Espanha

PSOE e Unidas Podemos assinam pré-acordo para Governo "progressista"

PSOE e Unidas Podemos assinam pré-acordo para Governo "progressista"

Pedro Sánchez, do PSOE, e Pablo Iglesias, do Unidas Podemos, assinaram, em Madrid, um pré-acordo para a formação de um Governo de coligação "progressista".

"Os espanhóis falaram e cabe aos partidos responder à sua vontade", disse Pedro Sánchez depois de assinar o documento, enquanto Pablo Iglesias realçou a honra que constitui para a sua formação fazer parte do Governo.

Os dois líderes afirmaram que agora vão tentar obter o apoio de outros partidos no parlamento necessário à obtenção de uma maioria parlamentar que garanta a investidura do futuro executivo.

PSOE e Unidas Podemos somam 155 deputados num total de 350 e o novo primeiro-ministro, para ser investido à primeira volta, necessita do apoio de metade, 175, ou numa segunda volta apenas da maioria simples.

O líder do PSOE, que também é o primeiro-ministro em funções, garantiu que o seu desejo é que o pré-acordo seja o início de um pacto "por quatro anos", um acordo legislativo para um Executivo "estável".

"Vai ser um Governo profundamente progressista", sublinhou Sánchez.

Pablo Iglesias afirmou que agora não é o momento para fazer "críticas", uma alusão à falta de acordo depois das eleições anteriores que agora foram repetidas, e pediu calma, enquanto se está a tentar assegurar os apoios necessários para que esse executivo "progressista" seja constituído.

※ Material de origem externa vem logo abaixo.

/-- A TAKE of a present engine's task input answers it, whoever asks. -/
theorem exec_takeRead {s : State} {m : Master} {e : Fin 128} {k : Fin 8} (hu : mainUp s = true)
    (he : engPresent s e = true) :
    exec (.takeRead m e k) s = answers (setResp (takeRead s e k).2 0 [(rget s (Adr.tiTi e k)).toNat % 32]) := by
  have hlo : 0x34000 ≤ Adr.tiTake e k := by simp only [Adr.tiTake]; omega
  have hhi : Adr.tiTake e k < 0x36000 := by have := e.isLt; have := k.isLt; simp only [Adr.tiTake]; omega
  have hview : presenceView (Adr.tiTake e k) = false := by
    simp only [presenceView, Bool.or_eq_false_iff, decide_eq_false_iff_not]; omega
  have hopen : busOpen s m (Adr.tiTake e k) = true := by simp [busOpen, hu]
  have h : exec (.takeRead m e k) s = readCmd s m (Adr.tiTake e k) := rfl
  rw [h, readCmd_of_present (lookup_tiTake e k) (mapOnly_of_bounds (by omega)) hview he hopen]
  rfl

theorem takeRead_count (s : State) (e k : Nat) :
    fget (takeRead s e k).2 (Fd.tiTiCount e k) = fget s (Fd.tiTiCount e k) - 1 := by
  have hlt := tiCount_lt (s := s) (e := e) (k := k)
  rw [takeRead]
  dsimp only
  split
  next h0 => omega
  next =>
    rw [tiDec, fget_fset_self (f := Fd.tiTiCount e k) (Nat.zero_le 3) (show 3 < 32 by decide)]
    change (fget s (Fd.tiTiCount e k) - 1) % 16 = _
    omega

/-- A TAKE changes nothing but the task input's register. -/
theorem takeRead_frame (s : State) (e k : Nat) :
    (∀ o, o ≠ Adr.tiTi e k → rget (takeRead s e k).2 o = rget s o) ∧
      (takeRead s e k).2.mem = s.mem ∧ (takeRead s e k).2.engs = s.engs := by
  rw [takeRead]
  dsimp only
  split
  · exact ⟨fun _ _ => rfl, rfl, rfl⟩
  · exact ⟨fun _ ho => rget_fset_ne ho, rfl, rfl⟩

end Sys2Proof.Machine
end

section

open Sys2Proof Sys2Proof.Machine

namespace Sys2Proof

/-- Settles O21: a doorbell and a FAULT_OWN write reach the face of their bay, an event's consumers write outside the
channels' pages, and TAKE is a read with one decrement. -/
theorem eventsAndFaultFlags : Obligations.EventsAndFaultFlags := by
  unfold Obligations.EventsAndFaultFlags
  refine ⟨fun s m bay k v h5 h6 => ⟨fun hr => ?_, fun hr => ?_⟩,
    fun s m c v e k => ⟨fun hr hj hv => ?_, ?_, fun hu he => ?_⟩⟩
  · refine ⟨_, exec_doorbell ⟨h5, h6⟩ hr, fun e hp hq => ⟨fun hin => ?_, fun hout => ?_⟩⟩
    · exact ⟨ringEngines_count (bayEngines_nodup _ _) hin hp hq, ringEngines_coalesced (bayEngines_nodup _ _) hin hp hq⟩
    · exact fget_congr (f := Fd.tiTiCount e k.toNat) (rget_ringEngines_out hout)
  · exact ⟨_, exec_faultOwnClear ⟨h5, h6⟩ hr, fun i hi => bit_faultClear s m _ _ hi,
      fun b hb => faultOwn_faultClear_ne hb, rfl, rfl, rfl⟩
  · exact ⟨_, exec_fire hr hj hv, NSet.has_ins_self _, rfl⟩
  · exact ⟨carry_flag s c, carry_events s c, carry_mem s c, carry_th s c⟩
  · exact ⟨_, exec_takeRead hu he, takeRead_count s e k, takeRead_frame s e k⟩

end Sys2Proof
end

section
/-! SUPPORT. TRAP, DROP and RETE said once: the faults of their levels (R143, R147, R149), and the return that the
ceiling refuses (R146, R152, R164). -/

namespace Sys2Proof.Machine

/-! ### Instructions that a level forbids (R147 class 2) -/

section
variable {s : State} {e : Fin 128}

/-- A control transfer, outside a slot and a shadow, at a level that forbids it. -/
theorem barred_priv_issue {e n : Nat} {body : State → Eng → Run} (h : canIssue s e n = true)
    (hb : boundaryFree (engOf s e) = true) (hl : loadsOut (engOf s e) = false) :
    engIssue s e (barredShape n false true) body =
      engFault (fetchWords s e (engOf s e).pc n).2 e (engOf s e) 2 (engOf s e).pc := by
  rw [engIssue_eq (sh := barredShape n false true) h]
  simp [barredShape, hb, runEnd, hl]

theorem exec_trap {n : BitVec 8} (h : canIssue s e 1 = true) (hb : boundaryFree (engOf s e) = true)
    (hl : loadsOut (engOf s e) = false) :
    exec (.trap e n) s = answers (engTrap (fetchWords s e (engOf s e).pc 1).2 e (engOf s e) n.toNat) := by
  change finish (engIssue s e (barredShape 1 false false) fun _ _ => .trap n.toNat) = _
  rw [barred_issue h hb, runEnd, hl]
  rfl

/-- DROP to a more privileged level; the reserved level 3 is above none. -/
theorem exec_drop_raising {l : BitVec 2} (h : canIssue s e 1 = true) (hb : boundaryFree (engOf s e) = true)
    (hl : loadsOut (engOf s e) = false) (hup : l.toNat < (engOf s e).level.toNat) :
    exec (.drop e 0 l) s =
      answers (engFault (fetchWords s e (engOf s e).pc 1).2 e (engOf s e) 2 (engOf s e).pc) := by
  have h3 : l ≠ 3 := by bv_omega
  have hform : decide ((0 : BitVec 6) ≠ 0 ∨ l = 3) = false := decide_eq_false (not_or.mpr ⟨fun h0 => h0 rfl, h3⟩)
  have hpriv : decide (l.toNat < (levelOf s e).toNat) = true := decide_eq_true hup
  change finish (engIssue s e (barredShape 1 _ _) _) = _
  rw [hform, hpriv, barred_priv_issue h hb hl]
  rfl

theorem exec_rete_task (h : canIssue s e 1 = true) (hb : boundaryFree (engOf s e) = true)
    (hl : loadsOut (engOf s e) = false) (hv : (engOf s e).level = 2) :
    exec (.rete e 0) s =
      answers (engFault (fetchWords s e (engOf s e).pc 1).2 e (engOf s e) 2 (engOf s e).pc) := by
  have hpriv : decide (levelOf s e = 2) = true := decide_eq_true hv
  change finish (engIssue s e (barredShape 1 false _) _) = _
  rw [hpriv, barred_priv_issue h hb hl]
  rfl

theorem exec_rete (h : canIssue s e 1 = true) (hb : boundaryFree (engOf s e) = true)
    (hl : loadsOut (engOf s e) = false) (hv : (engOf s e).level ≠ 2) :
    exec (.rete e 0) s = answers (engRete (fetchWords s e (engOf s e).pc 1).2 e (engOf s e)) := by
  have hpriv : decide (levelOf s e = 2) = false := decide_eq_false hv
  change finish (engIssue s e (barredShape 1 false _) _) = _
  rw [hpriv, barred_issue h hb, runEnd, hl]
  rfl

end

/-! ### The grant of an engine outlasts the log of its Privilege Return (R144, R164, R414) -/

section
variable {s t : State} {e o : Nat}

theorem rget_logPut_ne {body : List Byte} (hl : o ≠ Adr.thLogSeq) (hn : o ≠ Fd.thNoteLog.off) :
    rget (logPut s body) o = rget s o :=
  (rget_fon_ne hn).trans ((rget_fset_ne hl).trans rfl)

theorem rget_thLog_ne {code detail data : Nat} {z : Bool} (hl : o ≠ Adr.thLogSeq) (hn : o ≠ Fd.thNoteLog.off) :
    rget (thLog s code detail data z) o = rget s o := by
  unfold thLog
  split
  · exact rget_logPut_ne hl hn
  · split <;> rfl

/-- A Privilege Return writes the count, the sequence number of the log and the log's note, and no other register. -/
theorem rget_thPrivReturn_ne (hc : o ≠ Adr.thPrcount) (hl : o ≠ Adr.thLogSeq) (hn : o ≠ Fd.thNoteLog.off) :
    rget (thPrivReturn s e) o = rget s o := by
  have hcount : rget (fcount s Fd.thPrcountCount 1) o = rget s o := rget_fcount_ne hc
  unfold thPrivReturn
  dsimp only
  split
  · split
    · exact hcount
    · exact (rget_thLog_ne hl hn).trans hcount
  · exact (rget_thLog_ne hl hn).trans hcount

theorem granted_congr (h : rget t (Adr.thGrant (e / 16)) = rget s (Adr.thGrant (e / 16))) :
    granted t e = granted s e := by
  rw [granted, fget_congr (f := Fd.thGrantG (e / 16)) h, granted]

theorem granted_privReturn {b i : Nat} : granted (raise (thPrivReturn s e) b i) e = granted s e := by
  refine granted_congr ((rget_of_regs raise_regs _).trans (rget_thPrivReturn_ne ?_ ?_ ?_)) <;>
    simp only [Adr.thGrant, Adr.thPrcount, Adr.thLogSeq, Fd.thNoteLog, Adr.thNote] <;> omega

end

/-! ### RETE below the ceiling (R146, R152, R164) -/

section
variable {s : State} {e : Nat} {u : Eng}

/-- A mask of saved status that keeps the two bits of the level. -/
theorem savedLevel_masked {w m : Word} (hm : m.toNat % 2 ^ 2 = 2 ^ 2 - 1) :
    bits (w &&& m).toNat 1 0 = bits w.toNat 1 0 := by
  simp only [bits, BitVec.toNat_and, Nat.pow_zero, Nat.div_one]
  rw [Nat.and_mod_two_pow, hm, Nat.and_two_pow_sub_one_eq_mod, Nat.mod_mod]

/-- The return names a level that the ceiling forbids, or the reserved one. -/
def returnRefused (u : Eng) : Prop :=
  bits (if u.bw then u.bwst else u.estat).toNat 1 0 < u.ceil.toNat ∨
    bits (if u.bw then u.bwst else u.estat).toNat 1 0 = 3

/-- Inside the breakwater handler the engine locks. -/
theorem engRete_refused_bw (hr : returnRefused u) (hb : u.bw = true) :
    engRete s e u = engLock (raise (thPrivReturn s e) (bayEng e) 7) e 10 u.pc := by
  have hlvl : bits (u.bwst &&& bwstMask).toNat 1 0 = bits u.bwst.toNat 1 0 := savedLevel_masked (by decide)
  simp only [returnRefused, hb, ↓reduceIte] at hr
  simp only [engRete, hb, hlvl, hr, ↓reduceIte]

/-- Outside it, the grant decides between the exception and its escalation. -/
theorem engRete_refused (hr : returnRefused u) (hb : u.bw = false) :
    engRete s e u =
      if granted s e then
        engEnter (setEng (raise (thPrivReturn s e) (bayEng e) 7) e { u with einst0 := u.epc }) e
          { cls := 10, num := 0, addr := some (u.estat &&& estatMask), epc := u.pc, flags := 0, words := none }
      else
        engEscalate (raise (thPrivReturn s e) (bayEng e) 7) e
          { cls := 10, num := 0, addr := some (u.estat &&& estatMask), epc := u.pc, flags := 0, words := none }
          false := by
  have hlvl : bits (u.estat &&& estatMask).toNat 1 0 = bits u.estat.toNat 1 0 := savedLevel_masked (by decide)
  simp only [returnRefused, hb, Bool.false_eq_true, ↓reduceIte] at hr
  simp only [engRete, hb, hlvl, hr, granted_privReturn, Bool.false_eq_true, ↓reduceIte]
  cases granted s e <;> rfl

Segundo fontes dos dois partidos, o acordo, que prevê a continuação de Pedro Sánchez como presidente do governo, terá Pablo Iglésias como vice-presidente, embora a distribuição de nomes e lugares só venha a ser decidida definitivamente depois de aprovado um programa do governo.

O pré-acordo assinado contém apenas um programa de base com dez linhas de ação principais, que incluem uma melhoria do emprego; a proteção dos sistemas de saúde, de educação e das pensões; a garantia do direito à habitação; a luta contra as alterações climáticas; a igualdade das mulheres e o alargamento dos direitos sociais.

O acordo foi desta vez assinado em menos de 48 horas depois das eleições de domingo que foram a repetição de outras realizadas em abril e após as quais os dois partidos não conseguiram chegar a acordo.

O PSOE ganhou as eleições legislativas de domingo, mas sem maioria absoluta e mais fraco que anteriormente.

Na consulta eleitoral de 10 de novembro, o PSOE teve 28,0% dos votos (120 deputados), seguidos pelo PP com 20,8% (88), o Vox com 15,1% (52), o Unidas Podemos com 12,8% (35), o Cidadãos com 6,8% (10).